■ EXERCISE
Begin with the first line of the entries below and reproduce each line exactly, ending with the line that holds "parameters (R291, R6).".
↓↓↓
-- ==== Sys2Proof/Machine/HostOps.lean ====
section
/-! DEFINITION. The host interface (60_exceptions.md §8, rule R269): every operation as a function on the state, and
all of them as one type of transactions. `step` is Step.lean's. A `…With` definition takes the parameters of rule R6. A key event outside 0-15 is no transaction (R274):
`Key` has no such value. -/

namespace Sys2Proof.Machine

/-! ## Construction, reset and load (R291 to R295) -/

/-- The cells of `n` addresses from `a` on after `new()` under `p`: those whose byte differs from the one that an address
that is not listed reads as (log entry 27). -/
def constructedFrom (p : Params) : Nat → Nat → Memory
  | _, 0 => []
  | a, n + 1 =>
    if constructedByte p a = unlistedByte a then constructedFrom p (a + 1) n
    else (a, constructedByte p a) :: constructedFrom p (a + 1) n

/-- What `new()` puts into memory for given FONT_BASE, FONT_TABLE and RESERVED_FILL (R63, R65, R291). -/
def constructedMemory (p : Params) : Memory := constructedFrom p 0 memSize

/-- `new()` for given parameters (R291, R6). At the defaults it is `State.reset`. -/
def newWith (p : Params) : State := { State.reset with mem := constructedMemory p }

/-- `reset()`: everything as in construction but the keypad (R292, D18). The count of draws, which is the model's
own, goes on. -/
def resetCore (s : State) : State := { State.reset with keys := s.keys, draws := s.draws }

/-- `reset()` for given parameters (R292, R6). -/
def resetWith (p : Params) (s : State) : State := { newWith p with keys := s.keys, draws := s.draws }

/-- `load_program(bytes)` (R294): the length check first (R295), then the reset, then the copy from 0x200 on. -/
def loadProgram (bytes : List Byte) (s : State) : Result :=
  if bytes.length + progBase > memSize then raise (.outOfBounds 0x1000)
  else .next { resetCore s with mem := (resetCore s).mem.writeBytes progBase bytes }

/-- `load_program(bytes)` for given parameters (R294, R6): the reset in it re-seeds the font and the fill of `p`. At the
defaults it is `loadProgram`. -/
def loadProgramWith (p : Params) (bytes : List Byte) (s : State) : Result :=
  if bytes.length + progBase > memSize then raise (.outOfBounds 0x1000)
  else .next { resetWith p s with mem := (resetWith p s).mem.writeBytes progBase bytes }

/-! ## Timers, keypad and reads (R264, R267, R268, R80) -/

/-- One tick of a counter: down by 1 if it is not 0 (R264). -/
def tickDown (t : Byte) : Byte := if t.toNat > 0 then u8 (t.toNat - 1) else t

/-- `tick_timers()` (R264). -/
def tickTimers (s : State) : State := { s with DT := tickDown s.DT, ST := tickDown s.ST }

/-- `key_down(k)` (R267). -/
def keyDown (k : Key) (s : State) : State := { s with keys := s.keys.set k true }

/-- `key_up(k)` (R267). -/
def keyUp (k : Key) (s : State) : State := { s with keys := s.keys.set k false }

/-- `display_snapshot()`: 2048 bits in row-major order (R268). -/
def displaySnapshot (s : State) : List (BitVec 1) :=
  (s.disp.toList.map fun row => row.toList.map BitVec.ofBool).flatten

/-- `memory_view()`: the 4096 bytes in address order (R80). -/
def memoryView (s : State) : List Byte := s.mem.readBytes 0 memSize

/-! ## Transactions (R5, R269) -/

/-- What the host can send to a core (R269). -/
inductive Transaction where
  | new
  | reset
  | loadProgram (bytes : List Byte)
  | step
  | tickTimers
  | keyDown (k : Key)
  | keyUp (k : Key)
  | displaySnapshot
  | memoryView
  deriving DecidableEq, Repr

/-- What the core returns (R269's "core returns" column). -/
inductive Reply where
  /-- nothing, or ok -/
  | ok
  /-- `Err(e)` (R259) -/
  | err (e : Fault)
  /-- the model has no meaning for the instruction; no transaction answers so now -/
  | notAnswered (r : Refusal)
  /-- the 2048 pixels -/
  | pixels (bits : List (BitVec 1))
  /-- the 4096 bytes -/
  | bytes (bs : List Byte)
  deriving DecidableEq, Repr

/-- The transaction's successor state and reply; an error leaves the pre-transaction state (R127, R259). -/
def settle (s : State) : Result → State × Reply
  | .next s' => (s', .ok)
  | .fault e => (s, .err e)
  | .refused r => (s, .notAnswered r)

/-- One atomic transaction (R5, R269). `new` gives a fresh core; the model's count of draws goes on. -/
def transact (t : Transaction) (s : State) : State × Reply :=
  match t with
  | .new => ({ State.reset with draws := s.draws }, .ok)
  | .reset => (resetCore s, .ok)
  | .loadProgram bytes => settle s (loadProgram bytes s)
  | .step => settle s (step s)
  | .tickTimers => (tickTimers s, .ok)
  | .keyDown k => (keyDown k s, .ok)
  | .keyUp k => (keyUp k s, .ok)
  | .displaySnapshot => (s, .pixels (displaySnapshot s))
  | .memoryView => (s, .bytes (memoryView s))

/-- One transaction for given parameters (R6) and, for a step, a given random byte (R130). The transactions that are not
`new`, `reset`, `load_program` or `step` depend on no parameter. -/
def transactWith (p : Params) (r : Byte) (t : Transaction) (s : State) : State × Reply :=
  match t with
  | .new => ({ newWith p with draws := s.draws }, .ok)
  | .reset => (resetWith p s, .ok)
  | .loadProgram bytes => settle s (loadProgramWith p bytes s)
  | .step => settle s (stepWith p r s)
  | .tickTimers => (tickTimers s, .ok)
  | .keyDown k => (keyDown k s, .ok)
  | .keyUp k => (keyUp k s, .ok)
  | .displaySnapshot => (s, .pixels (displaySnapshot s))
  | .memoryView => (s, .bytes (memoryView s))

/-- A sequence of transactions, in the order the host serialises them (R74, R262). -/
def transactAll : List Transaction → State → State
  | [], s => s
  | t :: ts, s => transactAll ts (transact t s).1

end Sys2Proof.Machine
end

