/-! ## A word stored by the program itself (R76) -/

/-- Settles O13: V0 and V1 are the first two bytes of the run stored at I, which is where the PC advances to. -/
theorem storedWordIsFetchedNext : Obligations.StoredWordIsFetchedNext := by
  intro x s t wf two next h
  obtain ⟨passes, rfl⟩ := storeAtIndex_next h
  obtain ⟨-, fits⟩ := (firstFault_writeFault_none (by simp)).1 passes
  have pc : s.advance.PC = s.I := by
    apply BitVec.eq_of_toNat_eq
    rw [advance_PC_toNat, next, Nat.mod_eq_of_lt (next ▸ s.I.isLt)]
  have plain : s.mem.storeBytes params.fontWritePolicy s.I.toNat (s.regsUpTo x)
      = s.mem.writeBytes s.I.toNat (s.regsUpTo x) := Memory.storeBytes_fault _ s.mem _
  have first : (s.mem.writeBytes s.I.toNat (s.regsUpTo x)).read s.I.toNat = s.reg 0 :=
    Memory.read_writeBytes_inside wf fits (getElem?_regsUpTo s x 0 (Fin.zero_le x))
  have second : (s.mem.writeBytes s.I.toNat (s.regsUpTo x)).read (s.I.toNat + 1) = s.reg 1 :=
    Memory.read_writeBytes_inside wf fits (getElem?_regsUpTo s x 1 two)
  refine ⟨pc, ?_⟩
  rw [State.wordAtPC]
  simp only [pc, plain, first, second]

end Sys2Proof.Machine
end

section
/-! The jump through V0, a call with its return, the flag-writing arithmetic, RND and ADD I (R143, R145, R150, R169 to
R174, R193). -/

namespace Sys2Proof.Machine

/-! ## Control flow -/

/-- Settles O19: the jump goes to nnn + V0, too small for the 16-bit wrap. -/
theorem jpV0AddsV0 : Obligations.JpV0AddsV0 := fun nnn s =>
  ⟨s.jump (jumpV0Target s nnn), rfl, jumpV0Target_toNat s nnn, onlyRegs_jump s _⟩

/-- Settles O20: the return pops the entry that the call pushed. -/
theorem callThenReturnComesBack : Obligations.CallThenReturnComesBack := by
  intro nnn s t u call ret
  obtain ⟨-, rfl⟩ := exec_call_next call
  obtain ⟨a, rest, pushed, rfl⟩ := exec_ret_next ret
  obtain ⟨rfl, rfl⟩ := List.cons.inj pushed
  exact ⟨u16_add_toNat s.PC.toNat 2, rfl, fun _ _ => rfl, fun _ => rfl, rfl, rfl, rfl, rfl, rfl, rfl⟩

/-! ## A result and a flag (R161, R162) -/

theorem reg_VF_resultAndFlag (s : State) (x : Reg) (b : Byte) (f : Bool) :
    (s.resultAndFlag x b f).reg VF = flagByte f := by
  rw [State.reg_resultAndFlag, if_pos rfl]

/-- Vx holds the result unless it is VF, where the flag wins (D12). -/
theorem reg_resultAndFlag_of_ne {x : Reg} (h : x ≠ VF) (s : State) (b : Byte) (f : Bool) :
    (s.resultAndFlag x b f).reg x = b := by
  rw [State.reg_resultAndFlag, if_neg (Ne.symm h), if_pos rfl]

theorem toNat_flagByte (f : Bool) : (flagByte f).toNat = f.toNat := by cases f <;> rfl

/-- An instruction that writes the result `b` and the flag `decide p` completes, as the statements on 8xy4, 8xy5 and 8xy7
ask. -/
theorem resultAndFlag_completes {s : State} {i : Instr} {x : Reg} {b : Byte} {n : Nat} {p q : Prop} [Decidable p]
    (hi : exec i s = .next (s.resultAndFlag x b (decide p))) (hb : b.toNat = n) (hq : q → ¬ p) :
    ∃ t, exec i s = .next t ∧ (x ≠ VF → (t.reg x).toNat = n) ∧ (p → t.reg VF = 1#8) ∧ (q → t.reg VF = 0#8) ∧
      PCAdvanced s t ∧ OnlyRegs s t [x, VF] := by
  refine ⟨_, hi, fun h => by rw [reg_resultAndFlag_of_ne h, hb], fun yes => ?_, fun no => ?_,
    pcAdvanced_of_next_advance rfl rfl, onlyRegs_resultAndFlag s x b _⟩
  · rw [reg_VF_resultAndFlag, decide_eq_true yes]; rfl
  · rw [reg_VF_resultAndFlag, decide_eq_false (hq no)]; rfl

/-- The shifts: the flag is given as a number. -/
theorem shift_completes {s : State} {i : Instr} {x : Reg} {b : Byte} {f : Bool} {n k : Nat}
    (hi : exec i s = .next (s.resultAndFlag x b f)) (hb : b.toNat = n) (hf : f.toNat = k) :
    ∃ t, exec i s = .next t ∧ (x ≠ VF → (t.reg x).toNat = n) ∧ (t.reg VF).toNat = k ∧ PCAdvanced s t ∧
      OnlyRegs s t [x, VF] :=
  ⟨_, hi, fun h => by rw [reg_resultAndFlag_of_ne h, hb], by rw [reg_VF_resultAndFlag, toNat_flagByte, hf],
    pcAdvanced_of_next_advance rfl rfl, onlyRegs_resultAndFlag s x b f⟩

/-- Settles O23: the sum mod 256, and the carry as the flag. -/
theorem addRegSumAndCarry : Obligations.AddRegSumAndCarry := fun x y s =>
  resultAndFlag_completes rfl (u8_add_toNat (s.reg x) (s.reg y)) Nat.not_lt.2

/-- Settles O24: each difference mod 256, and no borrow as the flag. -/
theorem subtractionsAndNoBorrow : Obligations.SubtractionsAndNoBorrow := fun x y s =>
  ⟨resultAndFlag_completes rfl (u8_sub_toNat (s.reg x) (s.reg y)) Nat.not_le.2,
    resultAndFlag_completes rfl (u8_sub_toNat (s.reg y) (s.reg x)) Nat.not_le.2⟩

theorem toNat_lowBit (b : Byte) : (lowBit b).toNat = b.toNat % 2 := by
  rw [lowBit, BitVec.getLsbD, Nat.toNat_testBit, pow_zero, Nat.div_one]

theorem toNat_highBit (b : Byte) : (highBit b).toNat = b.toNat / 128 := by
  have top : b.toNat / 128 < 2 := Nat.div_lt_of_lt_mul b.isLt
  rw [highBit, BitVec.getLsbD, Nat.toNat_testBit]
  exact Nat.mod_eq_of_lt top

theorem toNat_shiftRight_one (b : Byte) : (b >>> 1).toNat = b.toNat / 2 := by
  rw [BitVec.toNat_ushiftRight, Nat.shiftRight_one]

theorem toNat_shiftLeft_one (b : Byte) : (b <<< 1).toNat = 2 * b.toNat % 256 := by
  rw [BitVec.toNat_shiftLeft, Nat.shiftLeft_eq, pow_one, Nat.mul_comm]

/-- Settles O25: each shift by one, and the bit that leaves the byte as the flag. -/
theorem shiftsAndTheBitShiftedOut : Obligations.ShiftsAndTheBitShiftedOut := fun x s =>
  ⟨shift_completes rfl (toNat_shiftRight_one (s.reg x)) (toNat_lowBit (s.reg x)),
    shift_completes rfl (toNat_shiftLeft_one (s.reg x)) (toNat_highBit (s.reg x))⟩

/-! ## RND (R174) and ADD I (R193) -/

theorem rndWith_reg (r : Byte) (x : Reg) (kk : Byte) (s : State) :
    ((s.nextDraw.setReg x (r &&& kk)).advance).reg x = r &&& kk := by
  rw [State.reg_advance, State.reg_setReg, if_pos rfl]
↑↑↑
■ RESPONSE TO THIS TASK
-- ==== Sys2Proof/Machine/HostOps.lean ====
section
/-! DEFINITION. The host interface (60_exceptions.md §8, rule R269): every operation as a function on the state, and
all of them as one type of transactions. `step` is Step.lean's. A `…With` definition takes the parameters of rule R6. A key event outside 0-15 is no transaction (R274):
`Key` has no such value. -/

namespace Sys2Proof.Machine

/-! ## Construction, reset and load (R291 to R295) -/

/-- The cells of `n` addresses from `a` on after `new()` under `p`: those whose byte differs from the one that an address
that is not listed reads as (log entry 27). -/
def constructedFrom (p : Params) : Nat → Nat → Memory
  | _, 0 => []
  | a, n + 1 =>
    if constructedByte p a = unlistedByte a then constructedFrom p (a + 1) n
    else (a, constructedByte p a) :: constructedFrom p (a + 1) n

/-- What `new()` puts into memory for given FONT_BASE, FONT_TABLE and RESERVED_FILL (R63, R65, R291). -/
def constructedMemory (p : Params) : Memory := constructedFrom p 0 memSize

/-- `new()` for given parameters (R291, R6). At the defaults it is `State.reset`. -/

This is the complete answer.